La commission de l’agriculture du Parlement européen a adopté, le 25 octobre, son avis sur les ‘cycles durables du carbone’.
L'avis, préparé par Martin Hlaváček (Renew Europe, tchèque), a été entériné avec 36 voix pour, 10 contre et une abstention.
Tous les amendements de compromis ont été adoptés.
Les eurodéputés des groupes Verts/ALE et La Gauche ont voté contre cet avis. Benoît Biteau (Verts/ALE, français) a critiqué « la marchandisation du réchauffement climatique », soulignant que l’état actuel des connaissances ne permettait pas de « savoir exactement combien de tonnes de carbone sont gardées dans les sols et pendant combien de temps ».
Selon l’avis de la commission du PE, le carbon farming est défini comme une « option de modèle économique qui peut fournir des sources de revenus nouvelles et complémentaires » pour récompenser des efforts en termes d’absorption du carbone et de réduction des émissions. Cette rémunération dépendra en fin de compte plutôt du marché que des fonds publics, selon l’avis.
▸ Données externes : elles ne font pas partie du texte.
-- ==== Sys2Proof/Machine/Ops.lean ====
section
/-!
DEFINITION. Sys2Proof/Machine/Ops.lean: the named operations on memory, on the bus (20_memory), on the stack
(10_state R31, R32), taking an interrupt and returning from one (60_exceptions R246, 49_control_transfer R233).
-/

namespace Sys2Proof.Machine

/-! ## RAM and ROM as cells -/

/-- What an unlisted cell reads as. DESIGN CHOICE, not safe (log entry 3): RAM_INIT and a ROM byte the loader did not
supply are open. -/
def Memory.unlisted : Byte := 0x00

/-- The byte of the cell with key `k`. -/
def Memory.read : Memory → Nat → Byte
  | [], _ => Memory.unlisted
  | (j, b) :: rest, k => if j = k then b else Memory.read rest k

/-- The memory with byte `v` in the cell with key `k`, in canonical form again. -/
def Memory.write : Memory → Nat → Byte → Memory
  | [], k, v => if v = Memory.unlisted then [] else [(k, v)]
  | (j, b) :: rest, k, v =>
    if k < j then
      if v = Memory.unlisted then (j, b) :: rest else (k, v) :: (j, b) :: rest
    else if k = j then
      if v = Memory.unlisted then rest else (k, v) :: rest
    else (j, b) :: Memory.write rest k v

/-- The cells of consecutive bytes from key `k` on, in canonical form. -/
def Memory.cellsFrom : Nat → List Byte → Memory
  | _, [] => []
  | k, b :: rest =>
    if b = Memory.unlisted then Memory.cellsFrom (k + 1) rest else (k, b) :: Memory.cellsFrom (k + 1) rest

/-- Every key of `m` is at least `k`. -/
def Memory.above (k : Nat) (m : Memory) : Bool := m.all fun cell => decide (k ≤ cell.1)

/-- The canonical form: keys strictly rising, no entry equal to what an unlisted cell reads as. -/
def Memory.wf : Memory → Bool
  | [] => true
  | (k, b) :: rest => decide (b ≠ Memory.unlisted) && Memory.above (k + 1) rest && Memory.wf rest

/-- A key that backs a byte of the machine: an index into the 2 KiB of RAM or a bus address of ROM (10_state R42,
R43). -/
def backedKey (k : Nat) : Bool := decide (k < 0x800) || (decide (0x8000 ≤ k) && decide (k < 0x10000))

/-- Every cell backs a byte of RAM or of ROM. -/
def Memory.backed (m : Memory) : Bool := m.all fun cell => backedKey cell.1

/-- The cells of RAM. -/
def Memory.ramPart (m : Memory) : Memory := m.filter fun cell => decide (cell.1 < 0x800)

/-- The cells of ROM. -/
def Memory.romPart (m : Memory) : Memory := m.filter fun cell => decide (0x8000 ≤ cell.1)

/-- The cell that holds the byte at a bus address, where it is RAM (mirrored every 0x0800, 20_memory R56) or ROM
(R57); `none` in the peripheral windows and where nothing is mapped. -/
def cellOf (addr : Word) : Option Nat :=
  let n := addr.toNat
  if n < 0x2000 then some (n % 0x800) else if n < 0x8000 then none else some n

/-- The byte of RAM or ROM at a bus address, looked at from outside: no bus access. Where no memory is, 0x00. -/
def peek (s : State) (addr : Word) : Byte :=
  match cellOf addr with
  | some k => s.mem.read k
  | none => 0x00

/-! ## Outputs and answers -/

/-- Records one event. -/
def emit (e : Event) (s : State) : State := s.setEvents (e :: s.events)

/-- Takes the next free byte. -/
def drawByte (s : State) : Byte × State := (Config.freeByte s.draws, s.setDraws (s.draws + 1))

/-- One call of a peripheral read port: the answer is the next free byte (20_memory R72, log entry 5). -/
def portRead (call : Byte → Event) (s : State) : Byte × State :=
  let (b, s) := drawByte s
  (b, emit (call b) s)

/-- `SoftRead(addr)` (20_memory R52, R74, R75). -/
def softRead (addr : Word) (s : State) : Byte × State := (0x00, emit (.softRead addr) s)

/-- `SoftWrite(addr, v)` (20_memory R53, R74, R75). -/
def softWrite (addr : Word) (v : Byte) (s : State) : State := emit (.softWrite addr v) s

/-! ## The bus dispatcher -/

/-- `GfxRead(r)` for the register index `r = addr mod 8` (20_memory R59, R60, R62, R63). -/
def gfxRead (addr : Word) (s : State) : Byte × State :=
  match addr.toNat % 8 with
  | 2 => portRead .gfxReadStatus s
  | 7 => portRead .gfxReadData s
  | _ => softRead addr s

/-- `GfxWrite(r, v)` for the register index `r = addr mod 8` (20_memory R59, R60, R61, R63). -/
def gfxWrite (addr : Word) (v : Byte) (s : State) : State :=
  match addr.toNat % 8 with
  | 0 => emit (.gfxWriteControl v) s
  | 1 => emit (.gfxWriteMask v) s
  | 3 => emit (.gfxWriteOamAddr v) s
  | 5 => emit (.gfxWriteScroll v) s
  | 6 => emit (.gfxWriteAddr v) s
  | 7 => emit (.gfxWriteData v) s
  | _ => softWrite addr v s

/-- The 256 source bytes of an OAM DMA from `page`, ascending (20_memory R68, R69). -/
def oamBytes (page : Byte) (s : State) : List Byte :=
  (List.range 256).map fun i => s.mem.read ((page.toNat * 256 + i) % 0x800)

/-- `OamDma(v)` (20_memory R68). For `v` of 0x20 and more "the behaviour is unspecified and a model should refuse it"
(R69, 93_implementation_defined U4). -/
def oamDma (v : Byte) (s : State) : Host.Outcome State Fault Refusal :=
  if v.toNat < 0x20 then .next (emit (.gfxOamDma (oamBytes v s)) s) else .refused (.oamDmaSourceNotRam v)

/-- `MemRead(addr, 1)`: the byte, and the state after the access (20_memory R50, R52). -/
def memRead (addr : Word) (s : State) : Byte × State :=
  let n := addr.toNat
  if n < 0x2000 then (s.mem.read (n % 0x800), s)
  else if n < 0x4000 then gfxRead addr s
  else if n = 0x4015 then portRead .sndStatusRead s
  else if n = 0x4016 then portRead .inputRead s
  else if n < 0x8000 then softRead addr s
  else (s.mem.read n, s)

/-- `MemWrite(addr, 1, v)` (20_memory R51, R53). -/
def memWrite (addr : Word) (v : Byte) (s : State) : Host.Outcome State Fault Refusal :=
  let n := addr.toNat
  if n < 0x2000 then .next (s.setMem (s.mem.write (n % 0x800) v))
  else if n < 0x4000 then .next (gfxWrite addr v s)
  else if n < 0x4014 then .next (emit (.sndChannelWrite (n - 0x4000) v) s)
  else if n = 0x4014 then oamDma v s
  else if n = 0x4015 then .next (emit (.sndStatusWrite v) s)
  else if n = 0x4016 then .next (emit (.inputWrite v) s)
  else if n = 0x4017 then .next (emit (.sndFrameCounterWrite v) s)
  else .next (softWrite addr v s)

/-! ## Sequencing -/

/-- Goes on with `f` after a next state; a stop stays a stop. -/
def andThen (o : Host.Outcome State Fault Refusal) (f : State → Host.Outcome State Fault Refusal) :
    Host.Outcome State Fault Refusal :=
  match o with
  | .next s => f s
  | .fault r => .fault r
  | .refused r => .refused r

/-- Changes the next state by `f`; a stop stays a stop. -/
def onNext (o : Host.Outcome State Fault Refusal) (f : State → State) : Host.Outcome State Fault Refusal :=
  andThen o fun s => .next (f s)

/-! ## The stack -/

/-- The bus address of a stack location: 0x0100 + sp (10_state R24). -/
def stackAddr (sp : Byte) : Word := BitVec.ofNat 16 (0x100 + sp.toNat)

/-- `Push(v)` (10_state R31). -/
def push (v : Byte) (s : State) : Host.Outcome State Fault Refusal :=
  onNext (memWrite (stackAddr s.sp) v s) fun s => s.setSp (s.sp - 1)

/-- `Pop()` (10_state R32). -/
def pop (s : State) : Byte × State :=
  let s := s.setSp (s.sp + 1)
  memRead (stackAddr s.sp) s

/-- Pushes a return address: its low byte, then its high byte (49_control_transfer R230, R231). -/
def pushAddress (r : Word) (s : State) : Host.Outcome State Fault Refusal :=
  andThen (push (loByte r) s) fun s => push (hiByte r) s

/-- Pops a return address, high byte first, and adds one back (49_control_transfer R232). -/
def popAddress (s : State) : Word × State :=
  let (hi, s) := pop s
  let (lo, s) := pop s
  (wordOf hi lo + 1, s)

/-! ## Interrupt entry and return -/

/-- A word read from the bus, low byte first (20_memory R77, R85). -/
def readWord (addr : Word) (s : State) : Word × State :=
  let (lo, s) := memRead addr s
  let (hi, s) := memRead (addr + 1) s
  (wordOf hi lo, s)

/-- `InterruptSequence(vector, force)`: taking an IRQ, an NMI or a BRK (60_exceptions R246). -/
def interruptSequence (vector : Word) (force : Bool) (s : State) : Host.Outcome State Fault Refusal :=
  andThen (pushAddress (s.pc - 1) s) fun s =>
    let s := if force then s.setP (forceReserved s.p) else s
    andThen (push s.p s) fun s =>
      let s := s.setP (putFlag .i true s.p)
      let (target, s) := readWord vector s
      .next (s.setPc target)

/-- Return from an interrupt: all of `P`, then the address plus one (49_control_transfer R233). -/
def returnFromInterrupt (s : State) : State :=
  let (p, s) := pop s
  let s := s.setP p
  let (target, s) := popAddress s
  s.setPc target

/-- The vector of NMI (20_memory R85). -/
def nmiVector : Word := 0xFFFA

/-- The reset vector (20_memory R85). -/
def resetVector : Word := 0xFFFC

/-- The vector shared by IRQ and BRK (20_memory R85). -/
def irqVector : Word := 0xFFFE

end Sys2Proof.Machine
end

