-- ==== Sys2Proof/Machine/Logic.lean ====
section
/-!
DEFINITION. Sys2Proof/Machine/Logic.lean: AND, ORA, EOR and BIT (42_logic R150 to R153).
-/

namespace Sys2Proof.Machine

/-- The effect of AND on the operand value (R150). -/
def andA (m : Byte) (s : State) : State := (s.setA (s.a &&& m)).setP (setZN (s.a &&& m) s.p)

/-- The effect of ORA on the operand value (R151). -/
def orA (m : Byte) (s : State) : State := (s.setA (s.a ||| m)).setP (setZN (s.a ||| m) s.p)

/-- The effect of EOR on the operand value (R152). -/
def eorA (m : Byte) (s : State) : State := (s.setA (s.a ^^^ m)).setP (setZN (s.a ^^^ m) s.p)

/-- The effect of BIT on the operand value (R153). -/
def bitTest (m : Byte) (s : State) : State := s.setP (bitFlags m s.a s.p)

/-- AND imm, opcode 29 (R150, R98). -/
def execAndImm (d : Byte) (s : State) : Host.Outcome State Fault Refusal := .next (andA d s)

/-- AND zp, opcode 25 (R150, R99). -/
def execAndZp (d : Byte) (s : State) : Host.Outcome State Fault Refusal := withValue (.zp d) andA s

/-- AND zpx, opcode 35 (R150, R100). -/
def execAndZpx (d : Byte) (s : State) : Host.Outcome State Fault Refusal := withValue (.zpx d) andA s

/-- AND abs, opcode 2D (R150, R102). -/
def execAndAbs (a : Word) (s : State) : Host.Outcome State Fault Refusal := withValue (.abs a) andA s

/-- AND absx, opcode 3D (R150, R105). -/
def execAndAbsx (a : Word) (s : State) : Host.Outcome State Fault Refusal := withValue (.absx a) andA s

/-- AND absy, opcode 39 (R150, R106). -/
def execAndAbsy (a : Word) (s : State) : Host.Outcome State Fault Refusal := withValue (.absy a) andA s

/-- AND indx, opcode 21 (R150, R103). -/
def execAndIndx (d : Byte) (s : State) : Host.Outcome State Fault Refusal := withValue (.indx d) andA s

/-- AND indy, opcode 31 (R150, R104). -/
def execAndIndy (d : Byte) (s : State) : Host.Outcome State Fault Refusal := withValue (.indy d) andA s

/-- ORA imm, opcode 09 (R151, R98). -/
def execOraImm (d : Byte) (s : State) : Host.Outcome State Fault Refusal := .next (orA d s)

/-- ORA zp, opcode 05 (R151, R99). -/
def execOraZp (d : Byte) (s : State) : Host.Outcome State Fault Refusal := withValue (.zp d) orA s

/-- ORA zpx, opcode 15 (R151, R100). -/
def execOraZpx (d : Byte) (s : State) : Host.Outcome State Fault Refusal := withValue (.zpx d) orA s

/-- ORA abs, opcode 0D (R151, R102). -/
def execOraAbs (a : Word) (s : State) : Host.Outcome State Fault Refusal := withValue (.abs a) orA s

/-- ORA absx, opcode 1D (R151, R105). -/
def execOraAbsx (a : Word) (s : State) : Host.Outcome State Fault Refusal := withValue (.absx a) orA s

/-- ORA absy, opcode 19 (R151, R106). -/
def execOraAbsy (a : Word) (s : State) : Host.Outcome State Fault Refusal := withValue (.absy a) orA s

/-- ORA indx, opcode 01 (R151, R103). -/
def execOraIndx (d : Byte) (s : State) : Host.Outcome State Fault Refusal := withValue (.indx d) orA s

/-- ORA indy, opcode 11 (R151, R104). -/
def execOraIndy (d : Byte) (s : State) : Host.Outcome State Fault Refusal := withValue (.indy d) orA s

/-- EOR imm, opcode 49 (R152, R98). -/
def execEorImm (d : Byte) (s : State) : Host.Outcome State Fault Refusal := .next (eorA d s)

/-- EOR zp, opcode 45 (R152, R99). -/
def execEorZp (d : Byte) (s : State) : Host.Outcome State Fault Refusal := withValue (.zp d) eorA s

/-- EOR zpx, opcode 55 (R152, R100). -/
def execEorZpx (d : Byte) (s : State) : Host.Outcome State Fault Refusal := withValue (.zpx d) eorA s

/-- EOR abs, opcode 4D (R152, R102). -/
def execEorAbs (a : Word) (s : State) : Host.Outcome State Fault Refusal := withValue (.abs a) eorA s

/-- EOR absx, opcode 5D (R152, R105). -/
def execEorAbsx (a : Word) (s : State) : Host.Outcome State Fault Refusal := withValue (.absx a) eorA s

/-- EOR absy, opcode 59 (R152, R106). -/
def execEorAbsy (a : Word) (s : State) : Host.Outcome State Fault Refusal := withValue (.absy a) eorA s

/-- EOR indx, opcode 41 (R152, R103). -/
def execEorIndx (d : Byte) (s : State) : Host.Outcome State Fault Refusal := withValue (.indx d) eorA s

/-- EOR indy, opcode 51 (R152, R104). -/
def execEorIndy (d : Byte) (s : State) : Host.Outcome State Fault Refusal := withValue (.indy d) eorA s

/-- BIT zp, opcode 24 (R153, R99). -/
def execBitZp (d : Byte) (s : State) : Host.Outcome State Fault Refusal := withValue (.zp d) bitTest s

/-- BIT abs, opcode 2C (R153, R102). -/
def execBitAbs (a : Word) (s : State) : Host.Outcome State Fault Refusal := withValue (.abs a) bitTest s

end Sys2Proof.Machine
end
Une liste non exhaustive de bonnes pratiques à récompenser est prévue dans l'avis (agriculture de conservation, semis direct, cultures dérobées, rétablissement des prairies permanentes, restauration des tourbières).
Les organisations et coopératives agricoles de l’UE (Copa-Cogeca) ont salué les grands principes contenus dans l’avis : « une approche fondée sur le marché, le caractère volontaire du carbon farming et le financement par des fonds autres que ceux de la politique agricole commune (PAC) ».
La commission de l’environnement du PE, compétente au fond, devrait voter son rapport après la présentation de la proposition de la Commission européenne, attendue le 30 novembre, sur la 'certification des absorptions de carbone' (Carbon removal certification). (Lionel Changeur)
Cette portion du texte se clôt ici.